Exercise prompt: Copy out all lines from the material that contain the string "List".

Material provided:
-- ==== Sys2Proof/Laws/KeepOps.lean ====
section
/-! SUPPORT. Every operation of Machine/Ops.lean keeps a state tidy. -/

set_option Elab.async false

namespace Sys2Proof.Machine

set_option linter.unusedSimpArgs false

variable {Q : Base}

theorem State.wrN_tidy {s : State} {a : Nat} {v : Nat} (hs : s.Tidy Q) : State.Tidy Q (State.wrN s a v) := by
  unfold State.wrN
  repeat' first
    | with_reducible assumption
    | with_reducible first
      | refine State.wr_tidy ?_

theorem State.setFld_tidy {s : State} {a : Nat} {hi : Nat} {lo : Nat} {v : Nat} (hs : s.Tidy Q) : State.Tidy Q (State.setFld s a hi lo v) := by
  unfold State.setFld
  repeat' first
    | with_reducible assumption
    | with_reducible first
      | refine State.wr_tidy ?_

theorem State.setBit_tidy {s : State} {a : Nat} {n : Nat} {b : Bool} (hs : s.Tidy Q) : State.Tidy Q (State.setBit s a n b) := by
  unfold State.setBit
  repeat' first
    | with_reducible assumption
    | with_reducible first
      | refine State.wr_tidy ?_

theorem State.bumpBy_tidy {s : State} {a : Nat} {n : Nat} (hs : s.Tidy Q) : State.Tidy Q (State.bumpBy s a n) := by
  unfold State.bumpBy
  repeat' first
    | with_reducible assumption
    | with_reducible first
      | refine State.wrN_tidy ?_

theorem State.bump_tidy {s : State} {a : Nat} (hs : s.Tidy Q) : State.Tidy Q (State.bump s a) := by
  unfold State.bump
  repeat' first
    | with_reducible assumption
    | with_reducible first
      | refine State.bumpBy_tidy ?_

theorem State.bumpSat_tidy {s : State} {a : Nat} {hi : Nat} {lo : Nat} {n : Nat} (hs : s.Tidy Q) : State.Tidy Q (State.bumpSat s a hi lo n) := by
  unfold State.bumpSat
  repeat' first
    | with_reducible assumption
    | with_reducible first
      | refine State.setFld_tidy ?_

theorem State.keepMax_tidy {s : State} {a : Nat} {v : Nat} (hs : s.Tidy Q) : State.Tidy Q (State.keepMax s a v) := by
  unfold State.keepMax
  repeat' first
    | with_reducible assumption
    | with_reducible first
      | refine tidy_ite ?_ ?_
      | refine State.wrN_tidy ?_

theorem State.wr64_tidy {s : State} {lo : Nat} {hi : Nat} {v : Nat} (hs : s.Tidy Q) : State.Tidy Q (State.wr64 s lo hi v) := by
  unfold State.wr64
  repeat' first
    | with_reducible assumption
    | with_reducible first
      | refine State.wrN_tidy ?_

theorem State.wrWords_tidy {a : Nat} : ∀ {l : List Nat} {s : State}, s.Tidy Q → (s.wrWords a l).Tidy Q
  | [], _, h => h
  | _ :: l, _, h => State.wrWords_tidy (l := l) (State.wrN_tidy h)

theorem State.wrBytes_tidy {a : Nat} : ∀ {l : List Byte} {s : State}, s.Tidy Q → (s.wrBytes a l).Tidy Q
  | [], _, h => h
  | _ :: l, _, h => State.wrBytes_tidy (l := l) (State.wrByte_tidy h)

theorem State.drawn_tidy {s : State} (hs : s.Tidy Q) : State.Tidy Q (State.drawn s) := by
  unfold State.drawn
  repeat' first
    | with_reducible assumption
    | ((try lift_lets); intro t; first | (refine tidy_have (Q := Q) (t := t) ?_ (fun _ => ?_); rotate_left; clear_value t; rotate_left; unfold t; clear t) | clear_value t)
    | simp only [↓tidy_mk_iff, ↓tidy_parts_iff]

theorem State.atEpoch_tidy {s : State} {o : Option Nat} {f : Nat → State} (hf : ∀ E, (f E).Tidy Q) (hs : s.Tidy Q) : State.Tidy Q (State.atEpoch s o f) := by
  unfold State.atEpoch
  split
  · exact hf _
  · exact hs

theorem State.send_tidy {s : State} {x : Sent} (hs : s.Tidy Q) : State.Tidy Q (State.send s x) := by
  unfold State.send
  repeat' first
    | with_reducible assumption
    | ((try lift_lets); intro t; first | (refine tidy_have (Q := Q) (t := t) ?_ (fun _ => ?_); rotate_left; clear_value t; rotate_left; unfold t; clear t) | clear_value t)
    | simp only [↓tidy_mk_iff, ↓tidy_parts_iff]

theorem State.notifyVector_tidy {s : State} {v : Nat} (hs : s.Tidy Q) : State.Tidy Q (State.notifyVector s v) := by
  unfold State.notifyVector
  repeat' first
    | with_reducible assumption
    | with_reducible first
      | refine tidy_ite ?_ ?_
      | refine State.send_tidy ?_
      | refine State.setBit_tidy ?_

theorem State.stick_tidy {s : State} {p : Nat} {n : Nat} (hs : s.Tidy Q) : State.Tidy Q (State.stick s p n) := by
  unfold State.stick
  repeat' first
    | with_reducible assumption
    | ((try lift_lets); intro t; first | (refine tidy_have (Q := Q) (t := t) ?_ (fun _ => ?_); rotate_left; clear_value t; rotate_left; unfold t; clear t) | clear_value t)
    | with_reducible first
      | refine tidy_ite ?_ ?_
      | refine State.notifyVector_tidy ?_
      | refine State.setBit_tidy ?_
    | split

theorem State.plicLatch_tidy {s : State} (hs : s.Tidy Q) : State.Tidy Q (State.plicLatch s) := by
  unfold State.plicLatch
  repeat' first
    | with_reducible assumption
    | ((try lift_lets); intro t; first | (refine tidy_have (Q := Q) (t := t) ?_ (fun _ => ?_); rotate_left; clear_value t; rotate_left; unfold t; clear t) | clear_value t)
    | simp only [↓tidy_mk_iff, ↓tidy_parts_iff]

theorem State.setCur_tidy {s : State} {p : Nat} {c : Nat} (hs : s.Tidy Q) : State.Tidy Q (State.setCur s p c) := by
  unfold State.setCur
  repeat' first
    | with_reducible assumption
    | ((try lift_lets); intro t; first | (refine tidy_have (Q := Q) (t := t) ?_ (fun _ => ?_); rotate_left; clear_value t; rotate_left; unfold t; clear t) | clear_value t)
    | with_reducible first
      | refine tidy_ite ?_ ?_
      | refine State.setFld_tidy ?_
      | refine State.stick_tidy ?_

theorem State.setShadow_tidy {s : State} {p : Nat} {st : Nat} (hs : s.Tidy Q) : State.Tidy Q (State.setShadow s p st) := by
  unfold State.setShadow
  repeat' first
    | with_reducible assumption
    | with_reducible first
      | refine State.setFld_tidy ?_

theorem State.watermark_tidy {s : State} {a : Nat} {level : Nat} {mark : Nat} {hyst : Nat} (hs : s.Tidy Q) : State.Tidy Q (State.watermark s a level mark hyst) := by
  unfold State.watermark
  repeat' first
    | with_reducible assumption
    | with_reducible first
      | refine tidy_ite ?_ ?_
      | refine State.bumpSat_tidy ?_
      | refine State.setBit_tidy ?_
      | refine State.stick_tidy ?_

theorem State.watermarkIf_tidy {s : State} {a : Nat} {cond : Bool} (hs : s.Tidy Q) : State.Tidy Q (State.watermarkIf s a cond) := by
  unfold State.watermarkIf
  repeat' first
    | with_reducible assumption
    | with_reducible first
      | refine tidy_ite ?_ ?_
      | refine State.bumpSat_tidy ?_
      | refine State.setBit_tidy ?_
      | refine State.stick_tidy ?_

end Sys2Proof.Machine
end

Response box:
theorem State.wrWords_tidy {a : Nat} : ∀ {l : List Nat} {s : State}, s.Tidy Q → (s.wrWords a l).Tidy Q
theorem State.wrBytes_tidy {a : Nat} : ∀ {l : List Byte} {s : State}, s.Tidy Q → (s.wrBytes a l).Tidy Q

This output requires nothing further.